What this task involves:
Output exactly the lines from the one with "(retire iset st s).unadmitted" through the last line of the data below, both included, and nothing more.

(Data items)
+---+

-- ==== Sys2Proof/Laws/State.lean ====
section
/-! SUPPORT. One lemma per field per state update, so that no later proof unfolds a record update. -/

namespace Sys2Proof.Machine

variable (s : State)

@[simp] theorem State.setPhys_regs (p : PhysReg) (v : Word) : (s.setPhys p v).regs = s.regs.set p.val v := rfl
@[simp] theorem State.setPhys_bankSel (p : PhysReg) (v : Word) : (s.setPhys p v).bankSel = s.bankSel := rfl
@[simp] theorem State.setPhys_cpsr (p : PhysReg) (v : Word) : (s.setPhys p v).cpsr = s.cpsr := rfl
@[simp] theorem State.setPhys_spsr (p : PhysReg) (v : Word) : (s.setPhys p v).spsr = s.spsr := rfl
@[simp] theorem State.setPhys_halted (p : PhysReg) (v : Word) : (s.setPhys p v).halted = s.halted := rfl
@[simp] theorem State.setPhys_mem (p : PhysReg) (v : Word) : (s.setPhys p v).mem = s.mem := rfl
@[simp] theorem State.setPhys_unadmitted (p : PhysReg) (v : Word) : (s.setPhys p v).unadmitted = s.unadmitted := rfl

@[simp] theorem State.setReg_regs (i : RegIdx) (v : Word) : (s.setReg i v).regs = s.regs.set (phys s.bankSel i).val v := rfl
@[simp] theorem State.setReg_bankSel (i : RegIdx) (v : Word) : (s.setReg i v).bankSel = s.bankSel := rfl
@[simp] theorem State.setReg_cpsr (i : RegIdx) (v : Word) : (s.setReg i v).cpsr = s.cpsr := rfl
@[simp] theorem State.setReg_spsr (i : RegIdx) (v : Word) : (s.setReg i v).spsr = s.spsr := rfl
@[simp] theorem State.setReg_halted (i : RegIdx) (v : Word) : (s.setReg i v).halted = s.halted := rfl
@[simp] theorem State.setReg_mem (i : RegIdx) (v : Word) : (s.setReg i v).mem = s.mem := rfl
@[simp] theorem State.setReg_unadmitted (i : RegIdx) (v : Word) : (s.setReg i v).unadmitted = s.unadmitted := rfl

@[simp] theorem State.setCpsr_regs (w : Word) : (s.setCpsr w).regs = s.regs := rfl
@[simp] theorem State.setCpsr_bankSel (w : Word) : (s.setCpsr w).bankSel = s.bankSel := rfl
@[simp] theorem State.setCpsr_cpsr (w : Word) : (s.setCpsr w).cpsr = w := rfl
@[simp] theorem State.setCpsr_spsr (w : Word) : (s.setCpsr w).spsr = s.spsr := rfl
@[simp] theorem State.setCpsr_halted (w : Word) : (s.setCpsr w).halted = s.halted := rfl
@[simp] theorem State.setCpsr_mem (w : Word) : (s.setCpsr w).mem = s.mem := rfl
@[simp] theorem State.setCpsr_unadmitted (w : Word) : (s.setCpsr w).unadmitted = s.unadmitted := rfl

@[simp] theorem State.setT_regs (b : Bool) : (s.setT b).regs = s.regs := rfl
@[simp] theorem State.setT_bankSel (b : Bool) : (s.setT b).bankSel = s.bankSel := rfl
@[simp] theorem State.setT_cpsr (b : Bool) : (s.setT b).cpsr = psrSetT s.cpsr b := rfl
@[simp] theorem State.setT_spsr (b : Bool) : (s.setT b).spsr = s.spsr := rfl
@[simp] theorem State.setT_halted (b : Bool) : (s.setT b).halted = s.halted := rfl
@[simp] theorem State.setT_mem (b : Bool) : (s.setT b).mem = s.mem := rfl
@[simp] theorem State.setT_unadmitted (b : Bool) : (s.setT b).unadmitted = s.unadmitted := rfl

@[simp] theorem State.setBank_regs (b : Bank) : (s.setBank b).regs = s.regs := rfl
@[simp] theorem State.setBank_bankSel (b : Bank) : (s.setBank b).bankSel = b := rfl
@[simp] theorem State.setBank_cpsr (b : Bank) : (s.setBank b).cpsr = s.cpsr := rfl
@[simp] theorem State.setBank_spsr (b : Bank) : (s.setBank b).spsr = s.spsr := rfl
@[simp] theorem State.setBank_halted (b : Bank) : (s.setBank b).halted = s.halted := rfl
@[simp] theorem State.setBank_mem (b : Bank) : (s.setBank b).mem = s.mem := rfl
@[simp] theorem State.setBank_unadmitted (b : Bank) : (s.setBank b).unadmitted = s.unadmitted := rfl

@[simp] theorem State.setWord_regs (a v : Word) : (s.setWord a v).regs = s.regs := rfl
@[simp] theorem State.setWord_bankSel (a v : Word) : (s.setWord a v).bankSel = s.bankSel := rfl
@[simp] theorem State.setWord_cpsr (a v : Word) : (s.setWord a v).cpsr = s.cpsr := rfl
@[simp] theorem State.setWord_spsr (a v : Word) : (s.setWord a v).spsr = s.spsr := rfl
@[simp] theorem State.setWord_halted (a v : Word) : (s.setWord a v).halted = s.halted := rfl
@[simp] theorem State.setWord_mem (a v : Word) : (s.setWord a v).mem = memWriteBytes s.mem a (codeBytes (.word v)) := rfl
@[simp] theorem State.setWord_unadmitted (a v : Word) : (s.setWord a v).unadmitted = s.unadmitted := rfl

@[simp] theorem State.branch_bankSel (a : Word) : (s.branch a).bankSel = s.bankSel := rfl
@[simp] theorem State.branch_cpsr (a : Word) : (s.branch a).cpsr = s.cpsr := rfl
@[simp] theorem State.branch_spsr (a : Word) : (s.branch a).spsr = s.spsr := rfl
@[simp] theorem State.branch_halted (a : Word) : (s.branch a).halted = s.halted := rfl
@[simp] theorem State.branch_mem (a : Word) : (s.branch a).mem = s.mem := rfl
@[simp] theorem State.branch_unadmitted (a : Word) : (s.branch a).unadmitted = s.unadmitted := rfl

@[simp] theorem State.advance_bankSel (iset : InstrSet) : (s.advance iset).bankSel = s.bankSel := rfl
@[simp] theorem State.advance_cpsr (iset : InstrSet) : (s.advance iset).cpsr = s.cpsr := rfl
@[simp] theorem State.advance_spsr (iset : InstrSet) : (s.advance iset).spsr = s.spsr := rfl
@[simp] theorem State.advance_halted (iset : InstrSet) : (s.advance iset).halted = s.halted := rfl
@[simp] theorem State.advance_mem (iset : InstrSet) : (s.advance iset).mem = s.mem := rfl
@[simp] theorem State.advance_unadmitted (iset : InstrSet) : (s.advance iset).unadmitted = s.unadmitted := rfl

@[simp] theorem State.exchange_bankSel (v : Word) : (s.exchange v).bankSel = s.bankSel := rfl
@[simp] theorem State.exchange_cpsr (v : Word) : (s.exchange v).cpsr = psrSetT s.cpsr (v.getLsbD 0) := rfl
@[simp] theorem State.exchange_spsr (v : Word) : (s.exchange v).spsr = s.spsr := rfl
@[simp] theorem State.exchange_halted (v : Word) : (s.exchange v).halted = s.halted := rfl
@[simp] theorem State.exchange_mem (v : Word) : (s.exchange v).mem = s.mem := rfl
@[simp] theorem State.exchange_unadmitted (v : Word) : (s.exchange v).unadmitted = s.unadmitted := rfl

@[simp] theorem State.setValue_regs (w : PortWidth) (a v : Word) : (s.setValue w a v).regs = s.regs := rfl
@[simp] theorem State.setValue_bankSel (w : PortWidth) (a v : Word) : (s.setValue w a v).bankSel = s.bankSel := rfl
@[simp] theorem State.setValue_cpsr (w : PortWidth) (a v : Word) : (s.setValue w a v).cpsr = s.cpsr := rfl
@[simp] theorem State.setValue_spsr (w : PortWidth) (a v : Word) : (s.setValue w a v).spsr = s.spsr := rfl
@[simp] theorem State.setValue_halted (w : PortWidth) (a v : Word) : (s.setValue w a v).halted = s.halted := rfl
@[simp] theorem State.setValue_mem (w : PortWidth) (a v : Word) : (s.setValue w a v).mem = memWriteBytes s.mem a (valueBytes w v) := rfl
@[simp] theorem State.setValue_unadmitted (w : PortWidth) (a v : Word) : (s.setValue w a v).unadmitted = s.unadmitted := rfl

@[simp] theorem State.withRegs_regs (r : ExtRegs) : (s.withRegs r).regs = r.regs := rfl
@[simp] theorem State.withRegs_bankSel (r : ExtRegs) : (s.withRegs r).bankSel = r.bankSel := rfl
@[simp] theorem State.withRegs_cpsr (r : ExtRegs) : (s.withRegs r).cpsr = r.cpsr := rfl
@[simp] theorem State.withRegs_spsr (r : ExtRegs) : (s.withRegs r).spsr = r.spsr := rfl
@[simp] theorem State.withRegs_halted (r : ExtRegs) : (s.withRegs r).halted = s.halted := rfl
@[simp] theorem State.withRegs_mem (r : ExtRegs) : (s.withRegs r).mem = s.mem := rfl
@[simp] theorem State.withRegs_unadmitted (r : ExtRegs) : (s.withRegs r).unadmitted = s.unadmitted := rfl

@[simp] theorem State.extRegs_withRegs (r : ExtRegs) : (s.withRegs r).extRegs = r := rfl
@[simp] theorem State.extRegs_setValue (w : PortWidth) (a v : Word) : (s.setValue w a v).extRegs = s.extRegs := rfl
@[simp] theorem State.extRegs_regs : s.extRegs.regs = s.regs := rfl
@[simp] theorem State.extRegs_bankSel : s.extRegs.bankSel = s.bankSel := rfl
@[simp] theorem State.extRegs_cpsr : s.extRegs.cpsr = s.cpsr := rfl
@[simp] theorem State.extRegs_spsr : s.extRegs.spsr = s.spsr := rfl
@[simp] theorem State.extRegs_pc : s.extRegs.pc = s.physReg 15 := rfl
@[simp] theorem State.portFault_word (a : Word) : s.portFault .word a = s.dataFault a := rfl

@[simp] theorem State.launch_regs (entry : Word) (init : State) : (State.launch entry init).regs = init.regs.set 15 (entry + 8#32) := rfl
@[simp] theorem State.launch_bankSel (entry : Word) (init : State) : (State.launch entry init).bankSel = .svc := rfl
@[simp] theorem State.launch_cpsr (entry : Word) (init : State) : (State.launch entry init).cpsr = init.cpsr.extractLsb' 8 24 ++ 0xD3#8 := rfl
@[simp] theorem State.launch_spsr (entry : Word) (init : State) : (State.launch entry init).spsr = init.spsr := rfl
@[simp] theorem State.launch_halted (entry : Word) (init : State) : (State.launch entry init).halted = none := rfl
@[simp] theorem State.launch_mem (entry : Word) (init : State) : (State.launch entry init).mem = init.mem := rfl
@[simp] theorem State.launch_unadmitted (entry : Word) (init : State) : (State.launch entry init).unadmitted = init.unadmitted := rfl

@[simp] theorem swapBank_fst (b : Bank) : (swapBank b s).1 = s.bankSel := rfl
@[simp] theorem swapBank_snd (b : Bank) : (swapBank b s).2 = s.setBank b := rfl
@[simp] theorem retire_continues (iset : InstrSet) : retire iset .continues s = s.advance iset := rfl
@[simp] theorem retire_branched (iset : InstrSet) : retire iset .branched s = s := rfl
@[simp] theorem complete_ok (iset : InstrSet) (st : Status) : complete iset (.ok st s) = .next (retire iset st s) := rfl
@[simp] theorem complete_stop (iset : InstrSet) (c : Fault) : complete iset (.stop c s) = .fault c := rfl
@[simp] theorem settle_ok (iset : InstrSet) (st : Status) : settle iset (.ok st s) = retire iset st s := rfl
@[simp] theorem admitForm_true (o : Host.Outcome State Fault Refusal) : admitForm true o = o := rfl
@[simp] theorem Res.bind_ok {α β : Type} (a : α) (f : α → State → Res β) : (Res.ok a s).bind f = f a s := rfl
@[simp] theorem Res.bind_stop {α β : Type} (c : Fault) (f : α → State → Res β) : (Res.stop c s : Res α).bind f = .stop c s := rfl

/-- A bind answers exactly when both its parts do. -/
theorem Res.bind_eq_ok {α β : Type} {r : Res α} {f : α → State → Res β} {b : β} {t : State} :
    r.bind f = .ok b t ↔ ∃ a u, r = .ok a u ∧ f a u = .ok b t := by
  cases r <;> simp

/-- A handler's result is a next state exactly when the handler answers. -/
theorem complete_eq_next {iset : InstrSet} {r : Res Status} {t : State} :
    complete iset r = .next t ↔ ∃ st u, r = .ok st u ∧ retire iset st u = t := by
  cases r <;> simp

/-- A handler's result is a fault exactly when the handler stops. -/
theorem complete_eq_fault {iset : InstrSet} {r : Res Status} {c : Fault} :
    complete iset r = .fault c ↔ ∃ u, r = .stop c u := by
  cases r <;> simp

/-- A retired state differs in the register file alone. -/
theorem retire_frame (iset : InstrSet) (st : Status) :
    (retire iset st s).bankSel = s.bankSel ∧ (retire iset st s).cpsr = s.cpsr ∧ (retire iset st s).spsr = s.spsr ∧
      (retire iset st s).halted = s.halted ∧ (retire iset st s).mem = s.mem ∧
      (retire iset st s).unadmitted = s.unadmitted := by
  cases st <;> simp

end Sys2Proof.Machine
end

+---+

Output of the task:
      (retire iset st s).unadmitted = s.unadmitted := by
  cases st <;> simp

end Sys2Proof.Machine
end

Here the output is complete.